By focusing on improving user experience, and delivering ads that are truly engaging, advertisers and publishers will halt the uptake of ad blocking technology and can begin to repair relationships with their consumers. These actions are likely to result in fewer, more creative ads per page and, over the longer term, will lead to an increase in average CPM rates.
PR experts will have to find a novel way to advise clients on how to best promote their paid campaigns and reach their target audience.
- Real Time
Nowadays, when information is omnipresent and news are just a click away, content needs to be regularly updated and uploaded to make sure your audience has the most current information on hand.
However, the growing need to have information, news and gossip doesn’t quite meet the demand as content providers tend to miss out on this opportunity.
From spoiler alerts and breaking news, Apps such as Periscope, Snapchat and Meerkat allow you to share experiences that are happening right now and are further changing how we communicate with our audience, according to Hotwire’s Communication Trends Report 2016
Important news stories that are trending and taking social media by storm and events are finding a way to give viewers behind the scenes footage, access to information as soon as it happens and highlights of events so consumers will never unplug. The real question is how does your client contribute and plug in?
If your client hasn’t already jumped on this trend, there is a high chance they will be left behind and run over by the competition.
Considering the recent cyber security breaches with Ashley Madison, Sony and British Airways, privacy and information security has become a major concerns across the digital world. These breaches have led social media platforms such as Facebook, Twitter and Snapchat to upgrade their security and create more privacy tools to avoid this situation.
PR firms who handle technology clients may want to seize this opportunity and get them prepared for speaking opportunities, interviews or perhaps thought leadership as they may be able to offer detailed insights on this particular topic.
- Online reputation management
When you pitch a story or a piece of content to a publication editor or journalist, the first thing a lot of them do is search who you are and what your company does, as they receive hundreds of pitches each day. They might only have a few seconds to look into you, and that search can go one of two ways: They either like what they see and follow through, or they don’t.

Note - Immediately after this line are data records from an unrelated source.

-- ==== Sys2Proof/Tests/Slice0.lean ====
section
/-!
SUPPORT. Tests: the ill-formed term, the decoding of words written out from 30_encoding.md R62 and R68, single
steps with the expected results of spec/95_test_vectors.md (the vector is named at each test), and for
every obligation with hypotheses a state and operands that meet them.
-/

namespace Sys2Proof.Tests

open Sys2Proof.Machine

/-! ### States -/

/-- The table T0 of the test vectors, bits 7..1 of each byte, with the parameters their conventions give. -/
def config (variant : Variant) (order : BitOrder) : Config where
  variant := variant
  segments := #v[0x7E, 0x30, 0x6D, 0x79, 0x33, 0x5B, 0x5F, 0x70, 0x7F, 0x7B]
  dispOrder := order
  scaledWidth := 16
  atomicUpdate := false
  bwLimit := none
  timerLast := 1
  fSys := 0
  serMayStall := false
  decimalsPolicy := .reject
  tickSource := .event

/-- The reset state of such a block. -/
def start (variant : Variant) : State := { State.reset with cfg := config variant .msb }

/-- The same, taking its ticks from `CLK`, with the timer running. -/
def clocked : State := { start .sync with tickEn := true, cfg := { config .sync .msb with tickSource := .clock } }

/-- A tick is due on slot 1 and digit 0 is lit (vector M1). -/
def tickDue (variant : Variant) : State :=
  { start variant with
    tickEn := true, ie := true, tickf := true, mem := [(1, 0xF2)], cur := 1, prev := some 0
    en := 0b0001, sercfg := some ⟨.controller, .msb, false, false⟩ }

/-- A transfer of 0x66 for digit 0 is done and its completion pends (vector A2). -/
def transferDone : State :=
  { start .async with
    tickEn := true, ie := true, mem := [(0, 0x66)], handler := .mux, muxpend := true, serf := true
    done := true, xmode := .irq, srs := 0x66, sercfg := some ⟨.controller, .msb, false, false⟩ }

/-- A busy-wait transfer of 0xA5 is in flight (vector X9). -/
def spinning : State :=
  { start .sync with
    sercfg := some ⟨.controller, .msb, false, false⟩, txsr := 0xA5, busy := true
    fg := .spin true 0 }

/-- The machine is frozen after an overrun. -/
def frozen : State := { start .async with halt := true, fltMuxOvr := true }

/-- What the next state of an operation satisfies. -/
def goesTo (r : Result) (p : State → Bool) : Bool :=
  match r with
  | .next t => p t
  | .fault _ => false
  | .refused _ => false

/-! ### Well-formed and ill-formed -/

theorem test_wellformed_bounds_scaled :
    WellFormed 16 (.dispValue 0 65535) = true ∧ WellFormed 16 (.dispValue 0 65536) = false := by decide

theorem test_wellformed_refuses_handler_three : WellFormed 16 (.serSetHandler 3) = false := by decide

theorem test_wellformed_accepts_handler_two : WellFormed 16 (.serSetHandler 2) = true := by decide

/-! ### Decoding: words written out from the formats -/

theorem test_decode_dispInit :
    decode 16 (.command 0b0001_0000_0000000000000000) = .ok .dispInit := by rfl
theorem test_decode_patWrite :
    decode 16 (.command 0b0010_0011_00000000_10000001) = .ok (.patWrite 3 0x81) := by rfl
theorem test_decode_dispValue :
    decode 16 (.command 0b0011_0100_0111101010110111) = .ok (.dispValue 4 31415) := by rfl
theorem test_decode_serConfig_role :
    decode 16 (.command 0b0100_0000_000000000000_1000) = .ok (.serConfig .controller .msb false false) := by rfl
theorem test_decode_serConfig_cpol :
    decode 16 (.command 0b0100_0000_000000000000_0110) = .ok (.serConfig .peripheral .lsb true false) := by rfl
theorem test_decode_serXmitBw :
    decode 16 (.command 0b0101_0000_00000000_10100101) = .ok (.serXmitBw 0xA5) := by rfl
theorem test_decode_serXmitIrq :
    decode 16 (.command 0b0110_0000_00000000_00111100) = .ok (.serXmitIrq 0x3C) := by rfl
theorem test_decode_serSetHandler :
    decode 16 (.command 0b0111_0000_00000000000000_01) = .ok (.serSetHandler 1) := by rfl
theorem test_decode_intEnable :
    decode 16 (.command 0b1000_0000_0000000000000000) = .ok .intEnable := by rfl
theorem test_decode_intDisable :
    decode 16 (.command 0b1001_0000_0000000000000000) = .ok .intDisable := by rfl
theorem test_decode_reset : decode 16 (.event 0b0001_0000) = .ok .reset := by rfl
theorem test_decode_tmrTick : decode 16 (.event 0b0010_0000) = .ok .tmrTick := by rfl
theorem test_decode_irqTick : decode 16 (.event 0b0011_0000) = .ok .irqTick := by rfl
theorem test_decode_serStep : decode 16 (.event 0b0100_0001) = .ok (.serStep true) := by rfl
theorem test_decode_irqSer : decode 16 (.event 0b0101_0000) = .ok .irqSer := by rfl
theorem test_decode_serGlitch : decode 16 (.event 0b0110_0000) = .ok .serGlitch := by rfl
theorem test_decode_clk : decode 16 (.event 0b0111_0000) = .ok .clk := by rfl
theorem test_decode_fgStep : decode 16 (.event 0b1000_0000) = .ok .fgStep := by rfl

/-- The illegal words of section 2.2 of the vectors. -/
theorem test_decode_illegal :
    decode 16 (.command 0x000000) = .error .reservedOpcode ∧
    decode 16 (.command 0xF12345) = .error .reservedOpcode ∧
    decode 16 (.command 0x110000) = .error .nonzeroReservedBits ∧
    decode 16 (.command 0x2400DB) = .error .nonzeroReservedBits ∧
    decode 16 (.command 0x3804D2) = .error .nonzeroReservedBits ∧
    decode 16 (.command 0x400010) = .error .nonzeroReservedBits ∧
    decode 16 (.command 0x5001A5) = .error .nonzeroReservedBits ∧
    decode 16 (.command 0x700003) = .error .reservedHandler ∧
    decode 16 (.command 0x700004) = .error .nonzeroReservedBits ∧
    decode 16 (.event 0x42) = .error .nonzeroEventArgument ∧
    decode 16 (.event 0x90) = .error .reservedEventCode := by
  refine ⟨rfl, rfl, rfl, rfl, rfl, rfl, rfl, rfl, rfl, rfl, rfl⟩

/-- Other widths of `scaled` (log entry 16): 20 bits, and a value that 20, 16 or 14 bits do not hold. -/
theorem test_decode_scaled_width :
    decode 20 (.command 0x32FFFF 0xF) = .ok (.dispValue 2 0xFFFFF) ∧
    decode 20 (.command 0x320000 0x10) = .error .nonzeroReservedBits ∧
    decode 20 (.command 0x2200DB 1) = .error .nonzeroReservedBits ∧
    decode 16 (.command 0x320000 1) = .error .nonzeroReservedBits ∧
    decode 14 (.command 0x324000) = .error .nonzeroReservedBits := by
  refine ⟨rfl, rfl, rfl, rfl, rfl⟩

/-- The table's numbering: an 8-bit row is an event, a 24-bit row a command. -/
theorem test_table_words :
    decodeTableWord 24 0x400008 = some (.serConfig .controller .msb false false) ∧
    decodeTableWord 8 0x41 = some (.serStep true) ∧ decodeTableWord 24 0x700003 = none := by
  refine ⟨rfl, rfl, rfl⟩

If there is solid content online about your company, your brand and expertise when a journalist searches for it online, you already increase your chances of being published. In order to better manage your online reputation, it’s important to consistently create and publish quality content. Also, checking what information is published about your company, brand and industry on a daily basis via Google Alerts and making sure you have a crisis management plan in case of a negative situation presents itself is crucial!
The public relations industry has seen dramatic evolution over the years (especially in the last few). If we want to continue evolving within our field, we have to pay attention to upcoming trends and changes in our practices or we might just get left behind.